1. Pick the "Select another kernel" option in the dropdown menu.
1. Pick the "Existing Jupyter Server" option in the dropdown menu.
1. Now we need to connect to the Jupyter server.
    - If you previously connected to the Jupyter server
        - Pick the "localhost" option in the dropdown menu (or whatever you named it prior)
    - If you have not connected to the Jupyter server before
        - Pick the "Enter the URL of the running Jupyter server" option in the dropdown menu.
        - Enter http://localhost:8888/jupyter
        - Give it a name you'll remember (like "Local DiveDB Jupyter Server")
1. Press the "Reload" icon in the top right of the dropdown menu to see the latest kernel.
1. Pick the "Python 3" option in the dropdown menu.

This will ensure you execute the Jupyter notebook in the correct environment.

After connecting to the Jupyter server, ensure your notebook runs this command to set the appropriate file paths:

## Preparing to upload data:
There are two aspects to any data upload:
1. A netCDF file containing measurements and time
2. The metadata for the measurements
    - This describes the context of the measurements using the following fields:
        - animal
        - deployment
        - logger

There are several ways to define your metadata. 

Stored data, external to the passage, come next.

-- ==== Sys2Proof/WellFormed.lean ====
section
/-! DEFINITION. When a byte string is exactly one host command (spec/30_encoding.md R84, R88). A term of
`Instr` is always well formed, because its operands are typed; the checks are on the bytes a host sends. -/

namespace Sys2Proof

/-- The opcodes of format A: `CONFIRM_PRESENT` and `LOAD_ADDRESS` (R84). -/
def formatAOpcodes : List Byte := [0x03, 0x04]

/-- The opcodes of format N: every other defined opcode (R84, R88). -/
def formatNOpcodes : List Byte :=
  [0x01, 0x02, 0x05, 0x10, 0x11, 0x12, 0x13, 0x14, 0x15, 0x16, 0x17, 0x18]

/-- The byte is one of the 14 defined opcodes; the other 242 values are reserved (R88, R89). -/
def definedOpcode (op : Byte) : Bool := formatAOpcodes.contains op || formatNOpcodes.contains op

/-- How many bytes the command beginning with this byte has; a reserved opcode is consumed alone (R84, R89). -/
def commandLength (op : Byte) : Nat := if formatAOpcodes.contains op then 9 else 1

/-- The bytes are one whole command and nothing more: a defined opcode, and as many bytes as its format
says (R84, R90). -/
def wellFormedCommand : List Byte → Bool
  | [] => false
  | op :: operand => definedOpcode op && (op :: operand).length == commandLength op

end Sys2Proof
end

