-- ==== Sys2Proof/Decode.lean ====
section
/-! DEFINITION. Decoding the bytes at the command port (spec/30_encoding.md R84, R85, R88 to R90), total on
every byte string, and the encoder written from the same table. -/

namespace Sys2Proof

/-- What the bytes at the port begin with. -/
inductive Decoded where
  /-- A whole command and the bytes after it. -/
  | command (i : Instr) (rest : List Byte)
  /-- A reserved opcode, which is one byte long (R89), and the bytes after it. -/
  | reserved (opcode : Byte) (rest : List Byte)
  /-- No whole command yet: the port is empty, or the operand of a format A command is cut short (R90). -/
  | incomplete
  deriving DecidableEq, Repr

/-- Operand assembly: `a[i]` is command byte `i + 1` (R85). -/
def takeAddress : List Byte → Option (Address × List Byte)
  | a0 :: a1 :: a2 :: a3 :: a4 :: a5 :: a6 :: a7 :: rest =>
    some (⟨a0, a1, a2, a3, a4, a5, a6, a7⟩, rest)
  | _ => none

/-- A format A command: the operand is the next 8 bytes, or the command is cut short (R90). -/
def decodeOperand (mk : Address → Instr) (bytes : List Byte) : Decoded :=
  match takeAddress bytes with
  | some (a, rest) => .command (mk a) rest
  | none => .incomplete

/-- The opcode map of R88. -/
def decodeOpcode (op : Byte) (rest : List Byte) : Decoded :=
  match op.toNat with
  | 0x01 => .command .fullScan rest
  | 0x02 => .command .stepNext rest
  | 0x03 => decodeOperand .confirmPresent rest
  | 0x04 => decodeOperand .loadAddress rest
  | 0x05 => .command .restart rest
  | 0x10 => .command .getResult rest
  | 0x11 => .command .getCount rest
  | 0x12 => .command .getFamily rest
  | 0x13 => .command .getId rest
  | 0x14 => .command .getPin rest
  | 0x15 => .command .getAddress rest
  | 0x16 => .command .getSerial rest
  | 0x17 => .command .getIsSuccess rest
  | 0x18 => .command .getIsError rest
  | _ => .reserved op rest

/-- What the bytes at the port begin with (R84, R90). -/
def decode : List Byte → Decoded
  | [] => .incomplete
  | op :: rest => decodeOpcode op rest

/-- The opcode byte of a command (R88). -/
def Instr.opcode : Instr → Byte
  | .fullScan => 0x01
  | .stepNext => 0x02
  | .confirmPresent _ => 0x03
  | .loadAddress _ => 0x04
  | .restart => 0x05
  | .getResult => 0x10
  | .getCount => 0x11
  | .getFamily => 0x12
  | .getId => 0x13
  | .getPin => 0x14
  | .getAddress => 0x15
  | .getSerial => 0x16
  | .getIsSuccess => 0x17
  | .getIsError => 0x18

/-- The 8 bytes of an address, byte 0 first (spec/20_memory.md R59). -/
def Address.toBytes (a : Address) : List Byte := [a.b0, a.b1, a.b2, a.b3, a.b4, a.b5, a.b6, a.b7]

/-- The operand bytes of a command: those of the address for format A, none for format N (R84). -/
def Instr.operand : Instr → List Byte
  | .confirmPresent a => a.toBytes
  | .loadAddress a => a.toBytes
  | .fullScan => []
  | .stepNext => []
  | .restart => []
  | .getResult => []
  | .getCount => []
  | .getFamily => []
  | .getId => []
  | .getPin => []
  | .getAddress => []
  | .getSerial => []
  | .getIsSuccess => []
  | .getIsError => []

/-- The bytes a host sends for a command (R84, R85). -/
def encode (i : Instr) : List Byte := i.opcode :: i.operand

/-- The first 9 bytes (the longest command) of an instruction whose low `nbits` bits are `w`, bit 0 the
least significant of the first byte, all higher bits zero. -/
def tableBytes (nbits w : Nat) : List Byte :=
  (List.range 9).map fun i => BitVec.ofNat 8 ((w % 2 ^ nbits) >>> (8 * i))

/-- The bytes of the one command that `tableBytes` begins with. -/
def tableCommand (nbits w : Nat) : List Byte :=
  match tableBytes nbits w with
  | [] => []
  | op :: operand => (op :: operand).take (commandLength op)

/-- The command the decoder reads from a word numbered as spec/opcode_table.json numbers it; none for a
reserved opcode. -/
def decodeTableWord (nbits w : Nat) : Option Instr :=
  match decode (tableCommand nbits w) with
  | .command i _ => some i
  | .reserved _ _ => none
  | .incomplete => none

end Sys2Proof
end

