-- ==== Sys2Proof/Machine/Core.lean ====
section
/-! DEFINITION. The machine behind the host's interface. -/

def Sys2Proof.core : Host.Core :=
  { State := Sys2Proof.Machine.State, Fault := Sys2Proof.Machine.Fault,
    Refusal := Sys2Proof.Machine.Refusal, step := Sys2Proof.Machine.step,
    reset := Sys2Proof.Machine.State.reset }
end

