/-- One position of the loop on the ideal bus keeps the loop's invariant and issues three primitives. -/
theorem searching_position {population : List Address} {ld : Fin 65} {srch : Address} {n k : Nat} {z : Fin 65}
    {s : State} (hk : 1 ≤ k ∧ k ≤ 64) (h : Searching population ld srch k z s) :
    ∃ z' t, searchFrom (n + 1) k z s = searchFrom n (k + 1) z' t ∧
      Searching population ld srch (k + 1) z' t ∧ t.lastDevice = s.lastDevice ∧
      primitives t.history = primitives s.history + 3 := by
  obtain ⟨A, line, hA, mem⟩ := h.line
  obtain ⟨s1, s2, e1, e2, srch2, ld2, last2, hist2, next⟩ := position_ideal hk.2 line
  obtain ⟨both, keeps, leaves⟩ := direction_ideal (ld := s2.ld) (srch := s2.srch) (k := k) hA
  generalize hd : direction s2.ld s2.srch k (A.all fun a => abit a k) (A.all fun a => !abit a k) = d at *
  obtain ⟨s3, e3, line3, path, ld3, last3, hist3⟩ := next d
  have step : searchFrom (n + 1) k z s = searchFrom n (k + 1)
      (nextLastZero k (A.all fun a => abit a k) (A.all fun a => !abit a k) d z) s3 := by
    rw [searchFrom, e1]
    simp only [e2, State.branch_some both, hd, e3]
  have atK : abit (setAbit s.srch k d) k = d := by rw [abit_setAbit_of_range hk hk, if_pos rfl]
  have before : ∀ a, agreeBefore (k + 1) a (setAbit s.srch k d) ↔ agreeBefore k a s.srch ∧ abit a k = d := by
    intro a
    rw [← agreeBefore_setAbit hk (d := d)]
    constructor
    · intro g
      exact ⟨g.mono (Nat.le_succ k), by rw [g k hk.1 (by omega), atK]⟩
    · rintro ⟨g, e⟩
      exact g.succ (by rw [e, atK])
  have zlt : z.val < k ∨ z = 0 := by
    rcases h.zero with hz | hz
    · exact .inr hz
    · exact .inl hz.1
  have zle : z.val ≤ k := by
    rcases zlt with hz | hz
    · omega
    · simp [hz]
  have grows : z.val ≤ (nextLastZero k (A.all fun a => abit a k) (A.all fun a => !abit a k) d z).val := by
    unfold nextLastZero
    split
    · simpa [Fin.ofNat, Nat.mod_eq_of_lt (by omega : k < 65)] using zle
    · exact le_refl _
  refine ⟨_, _, step, ?_, ?_, ?_⟩
  · refine ⟨⟨_, line3, ?_, ?_⟩, ld3.trans h.ldEq, ?_, ?_, ?_⟩
    · obtain ⟨a, ha, e⟩ := keeps
      exact List.ne_nil_of_mem (List.mem_filter.2 ⟨ha, by simp [e]⟩)
    · intro a
      rw [path, before, List.mem_filter, mem]
      simp [and_assoc]
    · intro j h1 h2
      rw [path, abit_setAbit_of_range hk ⟨by omega, h2⟩, if_neg (by omega)]
      exact h.ahead j (by omega) h2
    · intro b hb j hj diff
      rw [path] at diff ⊢
      by_cases hjk : j = k
      · subst hjk
        have inA : b ∈ A := (mem b).2 ⟨hb, (agreeBefore_setAbit hk).1 diff.2.2.1⟩
        have away : abit b j ≠ d := by rw [← atK]; exact diff.2.2.2
        obtain ⟨h0, h1⟩ := leaves b inA away
        rw [atK]
        constructor
        · rw [← hd, h0, h1]
          simp only [direction, bne_self_eq_false, Bool.false_eq_true, if_false, ld2, srch2, h.ldEq,
            h.ahead j (le_refl j) hk.2]
          split <;> rfl
        · intro hd0
          subst hd0
          simp [nextLastZero, h0, h1, Fin.ofNat, Nat.mod_eq_of_lt (by omega : j < 65)]
      · have hlt : j < k := by omega
        rw [firstDiff_setAbit_lt hk hlt] at diff
        have := h.choice b hb j hlt diff
        rw [abit_setAbit_of_range hk ⟨diff.1, diff.2.1⟩, if_neg hjk]
        exact ⟨this.1, fun e => le_trans (this.2 e) grows⟩
    · rw [path]
      by_cases hz : ((A.all fun a => abit a k) == (A.all fun a => !abit a k) && !d) = true
      · right
        have hz2 := (Bool.and_eq_true _ _).mp hz
        have hd0 : d = false := by simpa using hz2.2
        have hc : (A.all fun a => !abit a k) = false := by
          rw [beq_iff_eq.1 hz2.1, Bool.and_self] at both
          exact both
        obtain ⟨b, hb, e⟩ := List.all_eq_false.1 hc
        have bit : abit b k = true := by simpa using e
        have val : (nextLastZero k (A.all fun a => abit a k) (A.all fun a => !abit a k) d z).val = k := by
          simp [nextLastZero, hz, Fin.ofNat, Nat.mod_eq_of_lt (by omega : k < 65)]
        rw [val, atK]
        refine ⟨by omega, b, ((mem b).1 hb).1, ⟨hk.1, hk.2, ?_, ?_⟩, hd0⟩
        · exact (agreeBefore_setAbit hk).2 ((mem b).1 hb).2
        · rw [atK, bit, hd0]
          simp
      · have val : nextLastZero k (A.all fun a => abit a k) (A.all fun a => !abit a k) d z = z := by
          simp [nextLastZero, hz]
        rw [val]
        rcases h.zero with hz0 | ⟨hlt, b, hb, diff, bit⟩
        · exact .inl hz0
        · refine .inr ⟨by omega, b, hb, (firstDiff_setAbit_lt hk hlt).2 diff, ?_⟩
          rw [abit_setAbit_of_range hk ⟨diff.1, diff.2.1⟩, if_neg (by omega)]
          exact bit
  · exact last3
  · rw [hist3, hist2]
    simp [primitives, List.countP_cons, Event.isPrimitive]
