-- ==== Sys2Proof/Tests/Slice0.lean ====
section
/-! SUPPORT. The model's own tests. Expected values are from spec/95_test_vectors.md (V1 to V44, P1 to P4) and from
the encodings of spec/30_encoding.md, and every statement with hypotheses has a witness that meets them. -/

namespace Sys2Proof.Tests

open Sys2Proof.Machine

/-! ### The devices and states of the vectors (spec/95_test_vectors.md, section 0) -/

def devA : Address := ⟨0x01, 0x23, 0x45, 0x67, 0x89, 0xAB, 0xCD, 0xE9⟩
def devB : Address := ⟨0x01, 0x01, 0x00, 0x00, 0x00, 0x00, 0x00, 0x0A⟩
def devC : Address := ⟨0x01, 0x02, 0x00, 0x00, 0x00, 0x00, 0x00, 0x53⟩
def devF : Address := ⟨0x28, 0x11, 0x22, 0x33, 0x44, 0x55, 0x66, 0x56⟩
def devW : Address := ⟨0x01, 0x02, 0x00, 0x00, 0x00, 0x00, 0x00, 0xD3⟩

/-- The reset state on an ideal bus. -/
def onBus (population : List Address) : State :=
  { State.reset with line := .ideal (IdealBus.quiet population) }

/-- The reset state with a list of transport answers and the completions of one ITER_STEP's writes. -/
def hearing (answers : List Bool) : State := { State.reset with line := .script answers 65 }

/-- The reset state with bytes at the port. -/
def sent (bytes : List Byte) : State := { State.reset with port := bytes }

/-- V35: the state after V10. -/
def scanned : State := { State.reset with addr := devA, count := 3, result := .success }

/-- The next state of an outcome, if there is one. -/
def nextOf : Result → Option State
  | .next t => some t
  | .fault _ => none
  | .refused _ => none

/-- A command's next state from a state. -/
def after (i : Instr) (s : State) : Option State := nextOf (exec i s)

/-! ### Well-formed bytes: one ill-formed string for each check -/

theorem test_wf_empty_refused : wellFormedCommand [] = false := by decide

theorem test_wf_reserved_refused : wellFormedCommand [0x06] = false := by decide

theorem test_wf_short_operand_refused : wellFormedCommand [0x03, 1, 2, 3, 4, 5, 6, 7] = false := by decide

theorem test_wf_extra_byte_refused : wellFormedCommand [0x01, 0x02] = false := by decide

theorem test_wf_whole_accepted : wellFormedCommand [0x04, 1, 2, 3, 4, 5, 6, 7, 8] = true := by decide

/-! ### Decoding: one word per constructor, written out from the table of R88 -/

theorem test_decode_fullScan : decode [0b00000001] = .command .fullScan [] := by decide

theorem test_decode_stepNext : decode [0b00000010, 0x01] = .command .stepNext [0x01] := by decide

/-- P2, command 3. -/
theorem test_decode_confirmPresent :
    decode [0b00000011, 0x01, 0x23, 0x45, 0x67, 0x89, 0xAB, 0xCD, 0xE9] = .command (.confirmPresent devA) [] := by
  decide

/-- P3, command 5. -/
theorem test_decode_loadAddress :
    decode [0b00000100, 0x02, 0x1C, 0xB8, 0x01, 0x00, 0x00, 0x01, 0xA2, 0x15]
      = .command (.loadAddress ⟨0x02, 0x1C, 0xB8, 0x01, 0x00, 0x00, 0x01, 0xA2⟩) [0x15] := by
  decide

theorem test_decode_restart : decode [0b00000101] = .command .restart [] := by decide

theorem test_decode_getResult : decode [0b00010000] = .command .getResult [] := by decide

theorem test_decode_getCount : decode [0b00010001] = .command .getCount [] := by decide

theorem test_decode_getFamily : decode [0b00010010] = .command .getFamily [] := by decide

theorem test_decode_getId : decode [0b00010011] = .command .getId [] := by decide

theorem test_decode_getPin : decode [0b00010100] = .command .getPin [] := by decide

theorem test_decode_getAddress : decode [0b00010101] = .command .getAddress [] := by decide

theorem test_decode_getSerial : decode [0b00010110] = .command .getSerial [] := by decide

theorem test_decode_getIsSuccess : decode [0b00010111] = .command .getIsSuccess [] := by decide

theorem test_decode_getIsError : decode [0b00011000] = .command .getIsError [] := by decide

/-- V36: the reserved opcodes it lists. -/
theorem test_decode_reserved : ∀ op ∈ [0x00, 0x06, 0x0F, 0x19, 0xF0, 0xFF], decode [op] = .reserved op [] := by
  decide

/-- R90: a command cut short. -/
theorem test_decode_short : decode [0x04, 1, 2, 3, 4, 5, 6, 7] = .incomplete := by decide

/-- Every opcode of WellFormed's table is one the decoder knows, and no other is. -/
theorem test_decode_agrees_with_wf :
    ∀ n ∈ List.range 256, definedOpcode (BitVec.ofNat 8 n)
      = !(decodeOpcode (BitVec.ofNat 8 n) [0, 0, 0, 0, 0, 0, 0, 0]
          == .reserved (BitVec.ofNat 8 n) [0, 0, 0, 0, 0, 0, 0, 0]) := by decide +kernel
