-- ==== Sys2Proof/WellFormed.lean ====
section
/-! DEFINITION. The instructions that a word decodes to. -/

namespace Sys2Proof

/-- An instruction is well formed when some word decodes to it: `writeParam` and `readParam` stand only for addresses without a row
of their own (log 15); every other operand has exactly the width of its field. -/
def Instr.wf : Instr → Bool
  | .writeParam a _ => !Machine.writable a
  | .readParam a => !Machine.mapped a
  | _ => true

end Sys2Proof
end

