-- ==== Sys2Proof/Decode.lean ====
section
/-! DEFINITION. The decoder, total on every word (30_encoding.md R251 to R259), and the encoder. -/

namespace Sys2Proof

/-- Why a word is no instruction: a reserved-zero bit of its format is 1 (30_encoding.md R259). -/
inductive DecodeError where
  | reservedBits (opc : BitVec 4)
  deriving DecidableEq, Repr

/-- WRITE rows of unit VOICE, by IDX. -/
def writeRowsVoice (v : RegVal) : Nat → Option Instr
  | 0x02 => some (.writeVoiceStatus v)
  | _ => none

/-- WRITE rows of unit OSC1, by IDX. -/
def writeRowsOsc1 (v : RegVal) : Nat → Option Instr
  | 0x00 => some (.writeOsc1Enable v)
  | 0x01 => some (.writeOsc1Waveform v)
  | 0x02 => some (.writeOsc1PwmPercent v)
  | 0x03 => some (.writeOsc1Octave v)
  | 0x04 => some (.writeOsc1Semitone v)
  | 0x05 => some (.writeOsc1Cents v)
  | 0x06 => some (.writeOsc1SendF1 v)
  | 0x07 => some (.writeOsc1SendF2 v)
  | 0x08 => some (.writeOsc1Sync v)
  | 0x09 => some (.writeOsc1UnisonMode v)
  | 0x0A => some (.writeOsc1UnisonDetune v)
  | 0x0B => some (.writeOsc1UnisonDist v)
  | 0x0C => some (.writeOsc1UnisonLevel0 v)
  | 0x0D => some (.writeOsc1UnisonLevel1 v)
  | 0x0E => some (.writeOsc1UnisonLevel2 v)
  | 0x0F => some (.writeOsc1UnisonLevel3 v)
  | 0x10 => some (.writeOsc1UnisonLevel4 v)
  | 0x11 => some (.writeOsc1UnisonLevel5 v)
  | 0x12 => some (.writeOsc1UnisonLevel6 v)
  | 0x13 => some (.writeOsc1UnisonLevel7 v)
  | 0x14 => some (.writeOsc1UnisonLevel8 v)
  | 0x18 => some (.writeOsc1FreqLfoSel v)
  | 0x19 => some (.writeOsc1FreqLfoDepth v)
  | 0x1A => some (.writeOsc1FreqEnvSel v)
  | 0x1B => some (.writeOsc1FreqEnvDepth v)
  | 0x1C => some (.writeOsc1PwmLfoSel v)
  | 0x1D => some (.writeOsc1PwmLfoDepth v)
  | 0x1E => some (.writeOsc1PwmEnvSel v)
  | 0x1F => some (.writeOsc1PwmEnvDepth v)
  | 0x20 => some (.writeOsc1AmpLfoSel v)
  | 0x21 => some (.writeOsc1AmpLfoDepth v)
  | 0x22 => some (.writeOsc1AmpEnvSel v)
  | 0x23 => some (.writeOsc1AmpEnvDepth v)
  | _ => none

/-- WRITE rows of unit OSC2, by IDX. -/
def writeRowsOsc2 (v : RegVal) : Nat → Option Instr
  | 0x00 => some (.writeOsc2Enable v)
  | 0x01 => some (.writeOsc2Waveform v)
  | 0x02 => some (.writeOsc2PwmPercent v)
  | 0x03 => some (.writeOsc2Octave v)
  | 0x04 => some (.writeOsc2Semitone v)
  | 0x05 => some (.writeOsc2Cents v)
  | 0x06 => some (.writeOsc2SendF1 v)
  | 0x07 => some (.writeOsc2SendF2 v)
  | 0x08 => some (.writeOsc2Sync v)
  | 0x09 => some (.writeOsc2UnisonMode v)
  | 0x0A => some (.writeOsc2UnisonDetune v)
  | 0x0B => some (.writeOsc2UnisonDist v)
  | 0x0C => some (.writeOsc2UnisonLevel0 v)
  | 0x0D => some (.writeOsc2UnisonLevel1 v)
  | 0x0E => some (.writeOsc2UnisonLevel2 v)
  | 0x0F => some (.writeOsc2UnisonLevel3 v)
  | 0x10 => some (.writeOsc2UnisonLevel4 v)
  | 0x11 => some (.writeOsc2UnisonLevel5 v)
  | 0x12 => some (.writeOsc2UnisonLevel6 v)
  | 0x13 => some (.writeOsc2UnisonLevel7 v)
  | 0x14 => some (.writeOsc2UnisonLevel8 v)
  | 0x18 => some (.writeOsc2FreqLfoSel v)
  | 0x19 => some (.writeOsc2FreqLfoDepth v)
  | 0x1A => some (.writeOsc2FreqEnvSel v)
  | 0x1B => some (.writeOsc2FreqEnvDepth v)
  | 0x1C => some (.writeOsc2PwmLfoSel v)
  | 0x1D => some (.writeOsc2PwmLfoDepth v)
  | 0x1E => some (.writeOsc2PwmEnvSel v)
  | 0x1F => some (.writeOsc2PwmEnvDepth v)
  | 0x20 => some (.writeOsc2AmpLfoSel v)
  | 0x21 => some (.writeOsc2AmpLfoDepth v)
  | 0x22 => some (.writeOsc2AmpEnvSel v)
  | 0x23 => some (.writeOsc2AmpEnvDepth v)
  | _ => none
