-- ==== Sys2Proof/Machine/Modulation.lean ====
section
/-! DEFINITION. Modulation routing, combination and the tick-latched values (40_voice.md R312 to R325). A slot is named by the
address of its LFO_SEL register (10_state.md R53). -/

namespace Sys2Proof.Machine

/-- The LFO index of a slot, `LFO_SEL` bits 2..0 (10_state.md R53). -/
def slotLfoIdx (s : State) (slot : Nat) : Nat := (regAt s slot).toNat % 8

/-- The delay code of a slot, `LFO_SEL` bits 6..4 (10_state.md R53). -/
def slotDelay (s : State) (slot : Nat) : Nat := (regAt s slot).toNat / 16 % 8

/-- The envelope selector of a slot (R315). -/
def slotEnvSel (s : State) (slot : Nat) : Nat := regNat s (slot + 2)

/-- The owning ADSR: the one ENV_SEL selects, or ADSR1 (R317). -/
def slotOwner (s : State) (slot : Nat) : Adsr :=
  fiveGet s.voice.adsr (if slotEnvSel s slot = 0 then 1 else slotEnvSel s slot)

/-- `lfo_present`: an index is selected and the delay has elapsed, in exact integers (R316). -/
def lfoPresent (s : State) (slot : Nat) : Bool :=
  slotLfoIdx s slot != 0
    && decide (500 * (slotDelay s slot * s.cfg.fs) ≤ 1000 * ((slotOwner s slot).elapsed.toNat * s.cfg.sub))

/-- `env_present` (R318). -/
def envPresent (s : State) (slot : Nat) : Bool := slotEnvSel s slot != 0

/-- The LFO value `l(slot)` (R316). -/
def lfoValue (s : State) (slot : Nat) : F32 := (fiveGet s.voice.lfo (slotLfoIdx s slot)).out

/-- The envelope value `e(slot)` (R318). -/
def envValue (s : State) (slot : Nat) : F32 := (fiveGet s.voice.adsr (slotEnvSel s slot)).level

/-- `raw(slot) = (lfo_present ? l*dl : 0) + (env_present ? e*de : 0)` (R319). -/
def rawMod (s : State) (slot : Nat) : F32 :=
  s.num.add (if lfoPresent s slot then s.num.mul (lfoValue s slot) (regPct s (slot + 1)) else fOfInt 0)
    (if envPresent s slot then s.num.mul (envValue s slot) (regPct s (slot + 3)) else fOfInt 0)

/-- `add(slot) = clamp(raw(slot), -1, 1)` (R319). -/
def addMod (s : State) (slot : Nat) : F32 := fClamp (rawMod s slot) (fOfInt (-1)) (fOfInt 1)

/-- `lfo_mod(slot) = lfo_present ? 1 - dl*(1 - l)/2 : 1` (R320). -/
def lfoMod (s : State) (slot : Nat) : F32 :=
  if lfoPresent s slot then
    s.num.sub (fOfInt 1) (s.num.div (s.num.mul (regPct s (slot + 1)) (s.num.sub (fOfInt 1) (lfoValue s slot))) (fOfInt 2))
  else fOfInt 1

/-- `env_mod(slot) = env_present ? 1 - de*(1 - e) : 1` (R320). -/
def envMod (s : State) (slot : Nat) : F32 :=
  if envPresent s slot then
    s.num.sub (fOfInt 1) (s.num.mul (regPct s (slot + 3)) (s.num.sub (fOfInt 1) (envValue s slot)))
  else fOfInt 1

/-- `amp(slot) = lfo_mod(slot) * env_mod(slot)` (R320). -/
def ampMod (s : State) (slot : Nat) : F32 := s.num.mul (lfoMod s slot) (envMod s slot)

/-- `pan(c) = clamp((PANc - 50)/50 + raw(PANc slot), -1, 1)` (R321); `k` is the address of PANc. -/
def panMod (s : State) (k slot : Nat) : F32 :=
  fClamp (s.num.add (s.num.div (fOfInt (regInt s k - 50)) (fOfInt 50)) (rawMod s slot)) (fOfInt (-1)) (fOfInt 1)

/-- `D(g, fm) = 2^(OCTAVE + SEMITONE/12 + fm/1.4) * (1 + CENTS/100)` (R322). -/
def detune (s : State) (u : Nat) (fm : F32) : F32 :=
  let N := s.num
  N.mul
    (N.exp2 (N.add (N.add (fOfInt (regInt s (u + rOctave))) (N.div (fOfInt (regInt s (u + rSemitone))) (fOfInt 12)))
      (N.div fm (numRat N 14 10))))
    (N.add (fOfInt 1) (regPct s (u + rCents)))

/-- `st.f_src[g]`, clamped to the oscillator range (R323). -/
def srcFreq (s : State) (u : Nat) : F32 :=
  fClamp (s.num.mul s.voice.voiceFreq (detune s u (addMod s (u + slotFreq)))) (oscMinF s) (oscMaxF s)

/-- `st.pw[g]` (R324): the PWM quirk drops modulation that is not positive. -/
def pulseWidth (s : State) (u : Nat) : F32 :=
  let N := s.num
  let base := regPct s (u + rPwm)
  let c := addMod s (u + slotPwm)
  let t := if s.cfg.quirkPwmGate && !fLt (fOfInt 0) c then base else N.add base c
  numWidth N (fClamp (N.sub (N.mul (fOfInt 2) t) (fOfInt 1)) (fOfInt (-1)) (fOfInt 1))

/-- `recompute_tick_latched()` (R325). -/
def latchedOf (s : State) : Latched where
  fOsc1 := srcFreq s uOsc1
  fOsc2 := srcFreq s uOsc2
  fMso := srcFreq s uMso
  fPad := srcFreq s uPad
  pwOsc1 := pulseWidth s uOsc1
  pwOsc2 := pulseWidth s uOsc2
  pwMso := pulseWidth s uMso
  ampOsc1 := ampMod s (uOsc1 + slotAmp)
  ampOsc2 := ampMod s (uOsc2 + slotAmp)
  ampNoise := ampMod s (uNoise + slotAmp)
  ampMso := ampMod s (uMso + slotAmp)
  ampPad := ampMod s (uPad + slotAmp)
  envOsc1 := envMod s (uOsc1 + slotAmp)
  envOsc2 := envMod s (uOsc2 + slotAmp)
  envNoise := envMod s (uNoise + slotAmp)
  envMso := envMod s (uMso + slotAmp)
  envPad := envMod s (uPad + slotAmp)
  ffm1 := addMod s (uFilt1 + slotFreq)
  ffm2 := addMod s (uFilt2 + slotFreq)
  pan1 := panMod s (uAmp + 1) (uAmp + slotFreq)
  pan2 := panMod s (uAmp + 3) (uAmp + slotPwm)

end Sys2Proof.Machine
end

#### Supplied Metadata Dictionary
If you know the metadata for your measurements, you can pass a dictionary to the `upload_netcdf` function. The dictionary should represent metadata existing in the Metadata database and contain the following fields:
- animal: The animal ID
- deployment: The deployment name
- recording: The recording name


### Uploading netCDF files
The `netcdf_file_path` list contains the paths to the netCDF files that we want to upload. It can point to files on your local machine or on a remote server.
In this example, the file is located in the ../data/files/ directory and is named deployment_data.nc.

The upload_netcdf function will perform the following: 
- use the provided metadata dictionary to extract the metadata for your measurements
- upload copies of the netCDF files to OpenStack Swift
- upload the measurements to Delta Lake

The process takes between 30 secs to 1 min to complete per gigabyte — about 2/3rds of the time is used to upload the files to OpenStack Swift. (*note: we can speed this up by parellizing the upload process*)

### Example netCDF File
An example netCDF file can be downloaded here: [https://figshare.com/ndownloader/files/50061330](https://figshare.com/ndownloader/files/50061330) that meets the above requirements and can be used as a template for your own data.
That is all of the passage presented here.